[[ Input material open ]]

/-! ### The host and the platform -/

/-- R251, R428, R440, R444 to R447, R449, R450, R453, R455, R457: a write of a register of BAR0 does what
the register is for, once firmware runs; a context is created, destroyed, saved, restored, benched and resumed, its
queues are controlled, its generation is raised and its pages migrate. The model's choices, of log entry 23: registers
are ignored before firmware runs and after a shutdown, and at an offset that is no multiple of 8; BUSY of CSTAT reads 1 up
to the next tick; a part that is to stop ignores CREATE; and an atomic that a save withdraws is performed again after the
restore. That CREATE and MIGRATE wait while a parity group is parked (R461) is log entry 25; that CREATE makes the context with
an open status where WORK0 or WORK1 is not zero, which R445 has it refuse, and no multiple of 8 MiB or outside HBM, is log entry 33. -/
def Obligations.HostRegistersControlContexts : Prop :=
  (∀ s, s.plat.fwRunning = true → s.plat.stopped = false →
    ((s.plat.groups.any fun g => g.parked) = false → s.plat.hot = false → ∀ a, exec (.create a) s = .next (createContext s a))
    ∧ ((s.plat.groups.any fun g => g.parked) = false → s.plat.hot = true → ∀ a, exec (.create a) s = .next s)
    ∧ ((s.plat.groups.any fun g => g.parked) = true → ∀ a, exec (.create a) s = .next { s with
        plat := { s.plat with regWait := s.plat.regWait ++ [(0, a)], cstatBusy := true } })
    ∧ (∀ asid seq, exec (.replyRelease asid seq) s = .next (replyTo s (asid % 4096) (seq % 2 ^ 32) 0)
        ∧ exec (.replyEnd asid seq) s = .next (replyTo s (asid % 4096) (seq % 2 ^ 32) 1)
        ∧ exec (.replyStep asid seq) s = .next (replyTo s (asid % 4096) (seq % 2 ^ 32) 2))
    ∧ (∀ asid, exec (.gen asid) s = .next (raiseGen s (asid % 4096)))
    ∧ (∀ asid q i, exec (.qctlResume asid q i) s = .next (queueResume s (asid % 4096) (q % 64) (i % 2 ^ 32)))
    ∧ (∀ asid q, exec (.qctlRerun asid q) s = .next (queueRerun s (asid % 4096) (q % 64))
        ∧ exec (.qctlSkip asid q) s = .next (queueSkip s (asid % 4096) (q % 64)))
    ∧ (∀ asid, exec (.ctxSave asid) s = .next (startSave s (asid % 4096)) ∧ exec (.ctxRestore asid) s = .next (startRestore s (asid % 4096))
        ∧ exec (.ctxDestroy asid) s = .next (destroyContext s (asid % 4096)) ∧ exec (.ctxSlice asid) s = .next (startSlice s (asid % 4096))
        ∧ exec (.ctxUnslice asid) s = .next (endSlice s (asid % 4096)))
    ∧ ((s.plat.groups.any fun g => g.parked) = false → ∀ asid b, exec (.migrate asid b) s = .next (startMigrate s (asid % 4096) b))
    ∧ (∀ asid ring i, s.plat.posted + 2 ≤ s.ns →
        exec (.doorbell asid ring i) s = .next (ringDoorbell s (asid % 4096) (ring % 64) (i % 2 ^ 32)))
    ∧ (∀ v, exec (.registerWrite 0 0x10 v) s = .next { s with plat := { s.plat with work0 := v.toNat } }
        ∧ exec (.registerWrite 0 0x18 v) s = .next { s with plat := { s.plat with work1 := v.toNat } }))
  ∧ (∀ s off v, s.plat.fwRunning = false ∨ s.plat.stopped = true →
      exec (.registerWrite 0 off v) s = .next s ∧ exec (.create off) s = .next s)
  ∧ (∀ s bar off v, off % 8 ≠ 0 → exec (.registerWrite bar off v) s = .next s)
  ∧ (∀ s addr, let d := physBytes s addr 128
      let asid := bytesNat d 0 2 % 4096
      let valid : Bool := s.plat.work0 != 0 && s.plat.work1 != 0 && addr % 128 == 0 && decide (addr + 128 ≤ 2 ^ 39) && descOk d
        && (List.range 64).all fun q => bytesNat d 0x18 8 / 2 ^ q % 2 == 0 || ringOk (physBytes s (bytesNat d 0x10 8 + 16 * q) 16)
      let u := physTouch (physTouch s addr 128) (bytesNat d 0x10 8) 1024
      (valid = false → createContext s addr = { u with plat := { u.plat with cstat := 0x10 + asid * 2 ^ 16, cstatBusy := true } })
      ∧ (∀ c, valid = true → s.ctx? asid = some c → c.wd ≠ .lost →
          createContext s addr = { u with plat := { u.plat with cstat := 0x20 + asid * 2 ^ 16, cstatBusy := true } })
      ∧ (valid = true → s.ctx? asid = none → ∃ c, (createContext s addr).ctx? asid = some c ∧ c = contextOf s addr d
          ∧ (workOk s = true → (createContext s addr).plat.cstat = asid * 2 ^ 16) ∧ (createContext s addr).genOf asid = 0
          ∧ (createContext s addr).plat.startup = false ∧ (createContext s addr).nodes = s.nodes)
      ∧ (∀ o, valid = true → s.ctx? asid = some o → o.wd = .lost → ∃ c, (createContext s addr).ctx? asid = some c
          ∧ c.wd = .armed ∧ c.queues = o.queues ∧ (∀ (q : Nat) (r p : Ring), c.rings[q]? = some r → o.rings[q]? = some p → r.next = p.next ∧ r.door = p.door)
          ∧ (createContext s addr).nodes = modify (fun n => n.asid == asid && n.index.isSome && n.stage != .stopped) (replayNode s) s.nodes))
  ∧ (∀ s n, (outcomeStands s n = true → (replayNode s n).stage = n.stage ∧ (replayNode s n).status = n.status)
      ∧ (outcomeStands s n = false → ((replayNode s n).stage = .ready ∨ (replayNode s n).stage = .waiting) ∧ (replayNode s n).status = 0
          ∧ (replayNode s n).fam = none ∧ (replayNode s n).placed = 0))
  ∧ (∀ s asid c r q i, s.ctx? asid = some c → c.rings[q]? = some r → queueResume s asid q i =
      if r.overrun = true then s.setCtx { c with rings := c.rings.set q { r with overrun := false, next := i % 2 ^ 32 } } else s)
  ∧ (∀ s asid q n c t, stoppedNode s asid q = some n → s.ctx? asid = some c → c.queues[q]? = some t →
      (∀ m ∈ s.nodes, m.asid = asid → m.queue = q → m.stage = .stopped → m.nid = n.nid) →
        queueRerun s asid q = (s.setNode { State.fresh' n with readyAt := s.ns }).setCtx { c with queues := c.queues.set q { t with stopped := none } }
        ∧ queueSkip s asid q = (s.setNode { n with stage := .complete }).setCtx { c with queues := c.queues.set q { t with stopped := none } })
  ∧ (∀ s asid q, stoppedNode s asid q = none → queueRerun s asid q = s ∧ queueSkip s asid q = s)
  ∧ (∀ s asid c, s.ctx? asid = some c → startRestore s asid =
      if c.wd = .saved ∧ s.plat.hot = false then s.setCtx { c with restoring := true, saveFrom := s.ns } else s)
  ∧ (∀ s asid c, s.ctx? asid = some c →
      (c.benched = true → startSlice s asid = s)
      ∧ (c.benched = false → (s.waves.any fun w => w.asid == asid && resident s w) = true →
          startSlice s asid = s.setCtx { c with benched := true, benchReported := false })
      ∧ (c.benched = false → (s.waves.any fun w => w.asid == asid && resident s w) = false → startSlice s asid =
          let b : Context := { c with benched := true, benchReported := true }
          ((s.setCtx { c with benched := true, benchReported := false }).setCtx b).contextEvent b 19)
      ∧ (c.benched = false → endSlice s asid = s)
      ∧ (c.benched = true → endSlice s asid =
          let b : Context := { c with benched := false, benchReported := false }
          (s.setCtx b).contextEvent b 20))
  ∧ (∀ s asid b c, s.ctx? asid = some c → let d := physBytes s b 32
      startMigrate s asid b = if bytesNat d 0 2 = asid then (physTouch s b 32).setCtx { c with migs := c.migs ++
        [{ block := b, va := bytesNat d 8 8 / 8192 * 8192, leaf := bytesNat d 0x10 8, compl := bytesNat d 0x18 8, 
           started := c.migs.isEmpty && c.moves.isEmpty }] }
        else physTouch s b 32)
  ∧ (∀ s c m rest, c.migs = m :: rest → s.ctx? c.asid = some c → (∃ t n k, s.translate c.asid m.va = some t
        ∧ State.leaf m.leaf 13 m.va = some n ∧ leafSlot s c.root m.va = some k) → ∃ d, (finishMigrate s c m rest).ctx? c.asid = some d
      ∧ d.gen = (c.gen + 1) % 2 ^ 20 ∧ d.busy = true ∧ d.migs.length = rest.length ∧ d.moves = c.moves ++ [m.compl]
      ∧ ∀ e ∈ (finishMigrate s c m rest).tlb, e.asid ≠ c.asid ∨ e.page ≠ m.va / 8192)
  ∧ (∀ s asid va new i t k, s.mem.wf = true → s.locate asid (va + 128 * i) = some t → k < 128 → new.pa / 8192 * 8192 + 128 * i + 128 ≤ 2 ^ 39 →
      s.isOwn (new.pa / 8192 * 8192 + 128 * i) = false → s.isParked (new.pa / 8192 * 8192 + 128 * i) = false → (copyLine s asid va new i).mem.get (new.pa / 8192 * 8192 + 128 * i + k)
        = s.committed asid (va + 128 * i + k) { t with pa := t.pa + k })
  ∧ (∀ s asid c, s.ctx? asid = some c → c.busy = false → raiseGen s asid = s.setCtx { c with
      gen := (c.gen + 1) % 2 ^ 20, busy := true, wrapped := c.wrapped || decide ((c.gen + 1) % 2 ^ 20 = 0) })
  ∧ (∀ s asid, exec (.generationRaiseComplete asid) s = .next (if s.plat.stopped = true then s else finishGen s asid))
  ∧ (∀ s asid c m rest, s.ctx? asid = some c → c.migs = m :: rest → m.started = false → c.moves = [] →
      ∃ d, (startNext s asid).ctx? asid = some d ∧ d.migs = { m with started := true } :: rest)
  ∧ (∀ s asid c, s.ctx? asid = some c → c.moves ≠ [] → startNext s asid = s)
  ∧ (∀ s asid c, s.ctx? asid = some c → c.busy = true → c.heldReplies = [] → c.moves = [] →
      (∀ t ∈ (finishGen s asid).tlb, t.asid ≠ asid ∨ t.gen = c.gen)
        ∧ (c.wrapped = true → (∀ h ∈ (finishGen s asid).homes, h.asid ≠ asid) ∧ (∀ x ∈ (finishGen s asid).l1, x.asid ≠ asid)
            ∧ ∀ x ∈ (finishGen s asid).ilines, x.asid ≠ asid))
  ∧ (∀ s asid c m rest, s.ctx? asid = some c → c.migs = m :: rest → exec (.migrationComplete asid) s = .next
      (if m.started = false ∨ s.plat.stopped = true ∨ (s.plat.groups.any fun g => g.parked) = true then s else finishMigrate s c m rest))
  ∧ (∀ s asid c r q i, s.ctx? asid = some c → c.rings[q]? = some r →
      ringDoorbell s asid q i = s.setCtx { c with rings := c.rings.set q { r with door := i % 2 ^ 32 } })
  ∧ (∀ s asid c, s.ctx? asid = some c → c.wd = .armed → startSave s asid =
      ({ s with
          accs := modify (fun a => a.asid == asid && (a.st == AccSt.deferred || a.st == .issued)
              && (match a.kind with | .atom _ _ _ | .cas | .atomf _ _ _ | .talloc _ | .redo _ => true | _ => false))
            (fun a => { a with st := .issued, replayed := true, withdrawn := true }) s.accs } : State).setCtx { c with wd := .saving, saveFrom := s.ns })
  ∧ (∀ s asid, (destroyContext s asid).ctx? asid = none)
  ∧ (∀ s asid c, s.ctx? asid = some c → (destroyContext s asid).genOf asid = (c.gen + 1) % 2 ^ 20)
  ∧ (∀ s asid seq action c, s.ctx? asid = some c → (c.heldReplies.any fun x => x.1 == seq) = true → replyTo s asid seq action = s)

[[ Input material closed ]]

**Exercise objective:**
Say how many lines in the records above hold "cstatBusy", and give no other text.

**Answer section:**
3